== Materials provided ==
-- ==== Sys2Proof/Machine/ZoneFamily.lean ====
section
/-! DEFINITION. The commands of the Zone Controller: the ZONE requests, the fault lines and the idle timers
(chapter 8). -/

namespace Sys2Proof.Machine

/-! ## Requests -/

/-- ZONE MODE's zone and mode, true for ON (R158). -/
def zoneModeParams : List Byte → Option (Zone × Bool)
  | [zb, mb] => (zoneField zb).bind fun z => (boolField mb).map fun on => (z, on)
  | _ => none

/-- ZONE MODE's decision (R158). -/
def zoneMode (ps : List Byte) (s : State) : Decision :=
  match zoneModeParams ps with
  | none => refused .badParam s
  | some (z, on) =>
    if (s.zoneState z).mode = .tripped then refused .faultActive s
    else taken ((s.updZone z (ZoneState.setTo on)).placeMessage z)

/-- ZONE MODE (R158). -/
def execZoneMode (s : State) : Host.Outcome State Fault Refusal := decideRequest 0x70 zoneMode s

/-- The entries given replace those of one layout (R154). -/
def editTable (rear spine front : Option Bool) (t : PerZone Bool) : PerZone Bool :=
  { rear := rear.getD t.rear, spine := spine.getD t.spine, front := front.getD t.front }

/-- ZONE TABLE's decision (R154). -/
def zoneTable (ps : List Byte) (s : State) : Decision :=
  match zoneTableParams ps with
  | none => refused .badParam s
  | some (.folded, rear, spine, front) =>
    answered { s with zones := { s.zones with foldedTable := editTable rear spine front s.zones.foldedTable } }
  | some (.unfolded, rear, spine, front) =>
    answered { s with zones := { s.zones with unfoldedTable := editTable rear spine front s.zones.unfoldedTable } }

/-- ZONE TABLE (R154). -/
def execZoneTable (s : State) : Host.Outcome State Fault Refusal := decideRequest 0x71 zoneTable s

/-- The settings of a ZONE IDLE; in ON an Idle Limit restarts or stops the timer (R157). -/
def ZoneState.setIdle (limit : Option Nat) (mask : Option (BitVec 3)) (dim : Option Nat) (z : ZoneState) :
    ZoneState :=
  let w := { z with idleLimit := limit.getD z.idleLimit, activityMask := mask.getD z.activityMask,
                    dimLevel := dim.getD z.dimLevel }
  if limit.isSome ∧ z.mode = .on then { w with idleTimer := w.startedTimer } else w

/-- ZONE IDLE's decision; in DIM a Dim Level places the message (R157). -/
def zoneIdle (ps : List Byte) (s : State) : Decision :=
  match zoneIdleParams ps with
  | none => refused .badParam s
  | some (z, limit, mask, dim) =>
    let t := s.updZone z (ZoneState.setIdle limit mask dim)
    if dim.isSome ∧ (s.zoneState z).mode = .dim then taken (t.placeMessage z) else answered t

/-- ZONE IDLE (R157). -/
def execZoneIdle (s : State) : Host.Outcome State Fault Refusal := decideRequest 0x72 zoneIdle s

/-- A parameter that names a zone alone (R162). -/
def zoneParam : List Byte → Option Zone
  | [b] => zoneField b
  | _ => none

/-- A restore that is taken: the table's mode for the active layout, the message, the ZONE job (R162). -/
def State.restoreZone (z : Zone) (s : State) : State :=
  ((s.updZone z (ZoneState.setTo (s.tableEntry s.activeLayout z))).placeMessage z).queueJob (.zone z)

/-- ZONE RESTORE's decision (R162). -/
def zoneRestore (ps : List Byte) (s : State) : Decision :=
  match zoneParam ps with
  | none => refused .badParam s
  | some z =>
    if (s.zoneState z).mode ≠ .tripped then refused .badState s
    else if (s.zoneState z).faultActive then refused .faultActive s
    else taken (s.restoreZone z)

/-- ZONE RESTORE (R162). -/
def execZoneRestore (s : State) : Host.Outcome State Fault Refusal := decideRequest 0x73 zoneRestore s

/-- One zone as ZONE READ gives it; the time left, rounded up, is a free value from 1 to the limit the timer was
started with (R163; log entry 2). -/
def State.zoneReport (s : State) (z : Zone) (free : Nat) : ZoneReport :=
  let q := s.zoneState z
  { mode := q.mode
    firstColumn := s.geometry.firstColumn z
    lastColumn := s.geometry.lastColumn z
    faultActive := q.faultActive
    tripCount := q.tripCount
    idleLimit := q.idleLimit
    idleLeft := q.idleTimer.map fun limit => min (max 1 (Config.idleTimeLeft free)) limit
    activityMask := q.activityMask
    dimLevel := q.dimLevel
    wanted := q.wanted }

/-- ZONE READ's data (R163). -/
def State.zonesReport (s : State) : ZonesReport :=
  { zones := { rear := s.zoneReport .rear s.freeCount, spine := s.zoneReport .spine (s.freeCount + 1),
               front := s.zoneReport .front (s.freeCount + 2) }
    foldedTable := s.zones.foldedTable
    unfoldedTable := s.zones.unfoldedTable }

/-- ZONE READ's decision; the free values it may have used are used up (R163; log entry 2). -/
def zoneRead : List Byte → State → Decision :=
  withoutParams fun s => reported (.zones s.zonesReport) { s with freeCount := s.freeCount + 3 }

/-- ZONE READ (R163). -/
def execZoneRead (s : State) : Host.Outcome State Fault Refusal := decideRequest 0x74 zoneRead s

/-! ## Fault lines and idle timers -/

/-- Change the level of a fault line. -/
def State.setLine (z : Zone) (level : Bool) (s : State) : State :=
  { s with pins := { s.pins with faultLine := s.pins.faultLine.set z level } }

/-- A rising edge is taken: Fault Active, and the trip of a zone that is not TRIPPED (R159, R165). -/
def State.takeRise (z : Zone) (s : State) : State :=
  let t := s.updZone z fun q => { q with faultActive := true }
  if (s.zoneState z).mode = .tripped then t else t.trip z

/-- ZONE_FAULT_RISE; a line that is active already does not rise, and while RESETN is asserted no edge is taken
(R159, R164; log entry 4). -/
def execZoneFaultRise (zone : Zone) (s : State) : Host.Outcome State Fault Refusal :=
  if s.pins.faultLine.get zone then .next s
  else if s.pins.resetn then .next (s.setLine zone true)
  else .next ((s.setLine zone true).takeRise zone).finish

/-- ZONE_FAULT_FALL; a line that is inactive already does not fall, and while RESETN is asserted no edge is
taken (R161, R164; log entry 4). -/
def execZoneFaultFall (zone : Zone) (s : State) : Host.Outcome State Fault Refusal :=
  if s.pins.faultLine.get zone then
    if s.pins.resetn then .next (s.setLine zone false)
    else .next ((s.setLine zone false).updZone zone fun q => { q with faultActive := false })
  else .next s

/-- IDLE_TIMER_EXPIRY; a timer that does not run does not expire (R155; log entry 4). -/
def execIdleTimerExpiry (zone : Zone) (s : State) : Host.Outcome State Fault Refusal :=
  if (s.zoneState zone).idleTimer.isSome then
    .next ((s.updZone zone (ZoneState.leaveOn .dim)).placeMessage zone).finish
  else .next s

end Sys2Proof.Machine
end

== Exercise ==
The output should be exactly the lines above from the line containing "MODE (R158). -/" to the line containing "def zoneTable (ps", inclusive, with no other lines.

== Result for this task ==
/-- ZONE MODE (R158). -/
def execZoneMode (s : State) : Host.Outcome State Fault Refusal := decideRequest 0x70 zoneMode s

/-- The entries given replace those of one layout (R154). -/
def editTable (rear spine front : Option Bool) (t : PerZone Bool) : PerZone Bool :=
  { rear := rear.getD t.rear, spine := spine.getD t.spine, front := front.getD t.front }

/-- ZONE TABLE's decision (R154). -/
def zoneTable (ps : List Byte) (s : State) : Decision :=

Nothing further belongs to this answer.